To say Yizkor is to dwell, if only briefly, in this bittersweet space of grief and love. Death marks an ending, yet endings inevitably give rise to new beginnings. Each of us knows, from lived experience, that life is fragile: we face illness and death, breakups and bereavement, wars and disasters. And yet, interwoven into these same realities are beauty, love, and blessing—the splendor of being alive on this fragile planet, the joy of relationships, the wonder of creativity and human connection. If we allow ourselves to hold both—the bitterness of loss and the sweetness of love—we create space for healing, for peace, and for deeper meaning. By accepting the bitter, we open ourselves more fully to the sweetness. That is one of the quiet but profound gifts of Yizkor. (See Susan Cain, Bittersweet – How Sorrow and Longing Make Us Whole.)
Finally, there is one additional dimension of Yizkor—not specifically an emotion, but another way of understanding its multidimensional nature. Yizkor is, at its core, a soul-guiding ritual. It is a practice that links our hearts and minds in this world with those who dwell in the world beyond. Our tradition gives us examples of this connection: In the Babylonian Talmud (Sotah 34b), Caleb, one of the spies sent to scout the Promised Land, went to the graves of the patriarchs to pray for protection against the false counsel of his companions. Centuries later, Judah Loew of Prague, the great Maharal, would send his congregants to the cemetery on the eve of Rosh HaShanah to pray at the graves of the righteous, seeking blessings and favorable decrees for the coming year. In Judaism there is a long-standing tradition of asking for guidance, wisdom, and strength from the souls of those who have gone before us. Yizkor opens a window between worlds, and if we take time not only to speak but also to listen, we may discern echoes of their wisdom, presence, and blessing.
Judaism wisely teaches that Yizkor is not a solitary practice but a communal one.
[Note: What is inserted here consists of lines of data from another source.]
/-! ### askStop -/

@[simp] theorem State.askStop_wafer (st : Nat) : (s.askStop st).wafer = s.wafer := rfl
@[simp] theorem State.askStop_cores (st : Nat) : (s.askStop st).cores = s.cores := rfl
@[simp] theorem State.askStop_flight (st : Nat) : (s.askStop st).flight = s.flight := rfl
@[simp] theorem State.askStop_fabric (st : Nat) : (s.askStop st).fabric = s.fabric := rfl
@[simp] theorem State.askStop_hbm (st : Nat) : (s.askStop st).hbm = s.hbm := rfl
@[simp] theorem State.askStop_halyard (st : Nat) : (s.askStop st).halyard = s.halyard := rfl
@[simp] theorem State.askStop_plotter (st : Nat) : (s.askStop st).plotter = s.plotter := rfl
@[simp] theorem State.askStop_fmt (st : Nat) : (s.askStop st).fmt = s.fmt := rfl
@[simp] theorem State.askStop_net (st : Nat) : (s.askStop st).net = s.net := rfl
@[simp] theorem State.askStop_host (st : Nat) : (s.askStop st).host = s.host := rfl
@[simp] theorem State.askStop_fieldNet (st : Nat) : (s.askStop st).fieldNet = s.fieldNet := rfl
@[simp] theorem State.askStop_actions (st : Nat) : (s.askStop st).actions = s.actions := rfl
@[simp] theorem State.askStop_power (st : Nat) : (s.askStop st).power = s.power := rfl
@[simp] theorem State.askStop_reset (st : Nat) : (s.askStop st).reset_ = s.reset_ := rfl
@[simp] theorem State.askStop_fw (st : Nat) : (s.askStop st).fw = s.fw := rfl
@[simp] theorem State.askStop_gaz (st : Nat) : (s.askStop st).gaz = s.gaz := rfl
@[simp] theorem State.askStop_log (st : Nat) : (s.askStop st).log = s.log := rfl
@[simp] theorem State.askStop_nv (st : Nat) : (s.askStop st).nv = s.nv := rfl
@[simp] theorem State.askStop_aon (st : Nat) : (s.askStop st).aon = s.aon := rfl
@[simp] theorem State.askStop_freshCount (st : Nat) : (s.askStop st).freshCount = s.freshCount := rfl
@[simp] theorem State.askStop_out (st : Nat) : (s.askStop st).out = s.out := rfl
@[simp] theorem State.askStop_pending (st : Nat) : (s.askStop st).pending = s.pending := rfl

/-! ### askB -/

@[simp] theorem State.askB_wafer (f : FaultB) : (s.askB f).wafer = s.wafer := rfl
@[simp] theorem State.askB_cores (f : FaultB) : (s.askB f).cores = s.cores := rfl
@[simp] theorem State.askB_flight (f : FaultB) : (s.askB f).flight = s.flight := rfl
@[simp] theorem State.askB_fabric (f : FaultB) : (s.askB f).fabric = s.fabric := rfl
@[simp] theorem State.askB_hbm (f : FaultB) : (s.askB f).hbm = s.hbm := rfl
@[simp] theorem State.askB_halyard (f : FaultB) : (s.askB f).halyard = s.halyard := rfl
@[simp] theorem State.askB_plotter (f : FaultB) : (s.askB f).plotter = s.plotter := rfl
@[simp] theorem State.askB_fmt (f : FaultB) : (s.askB f).fmt = s.fmt := rfl
@[simp] theorem State.askB_net (f : FaultB) : (s.askB f).net = s.net := rfl
@[simp] theorem State.askB_host (f : FaultB) : (s.askB f).host = s.host := rfl
@[simp] theorem State.askB_fieldNet (f : FaultB) : (s.askB f).fieldNet = s.fieldNet := rfl
@[simp] theorem State.askB_actions (f : FaultB) : (s.askB f).actions = s.actions := rfl
@[simp] theorem State.askB_power (f : FaultB) : (s.askB f).power = s.power := rfl
@[simp] theorem State.askB_reset (f : FaultB) : (s.askB f).reset_ = s.reset_ := rfl
@[simp] theorem State.askB_fw (f : FaultB) : (s.askB f).fw = s.fw := rfl
@[simp] theorem State.askB_gaz (f : FaultB) : (s.askB f).gaz = s.gaz := rfl
@[simp] theorem State.askB_log (f : FaultB) : (s.askB f).log = s.log := rfl
@[simp] theorem State.askB_nv (f : FaultB) : (s.askB f).nv = s.nv := rfl
@[simp] theorem State.askB_aon (f : FaultB) : (s.askB f).aon = s.aon := rfl
@[simp] theorem State.askB_freshCount (f : FaultB) : (s.askB f).freshCount = s.freshCount := rfl
@[simp] theorem State.askB_out (f : FaultB) : (s.askB f).out = s.out := rfl
@[simp] theorem State.askB_pending (f : FaultB) : (s.askB f).pending = s.pending := rfl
We are invited to honor our sorrows and our memories together, affirming that grief is never borne alone. When we say Yizkor, we join not only with the souls of our beloved dead but with one another, gathered in prayer, in congregations across the world. Yizkor reminds us that death and loss are part of the human condition, an experience shared across generations, cultures, and communities. And as I learned from my mother as a young child, in remembering loved ones who have died, we honor our emotions and integrate their legacy. And in doing so, we bring comfort, wisdom, and peace to our hearts. This year, may each of us, in our own way, be guided by our ancestral loved ones, and signed and sealed in the Book of Life for a year of blessing, healing, and renewal.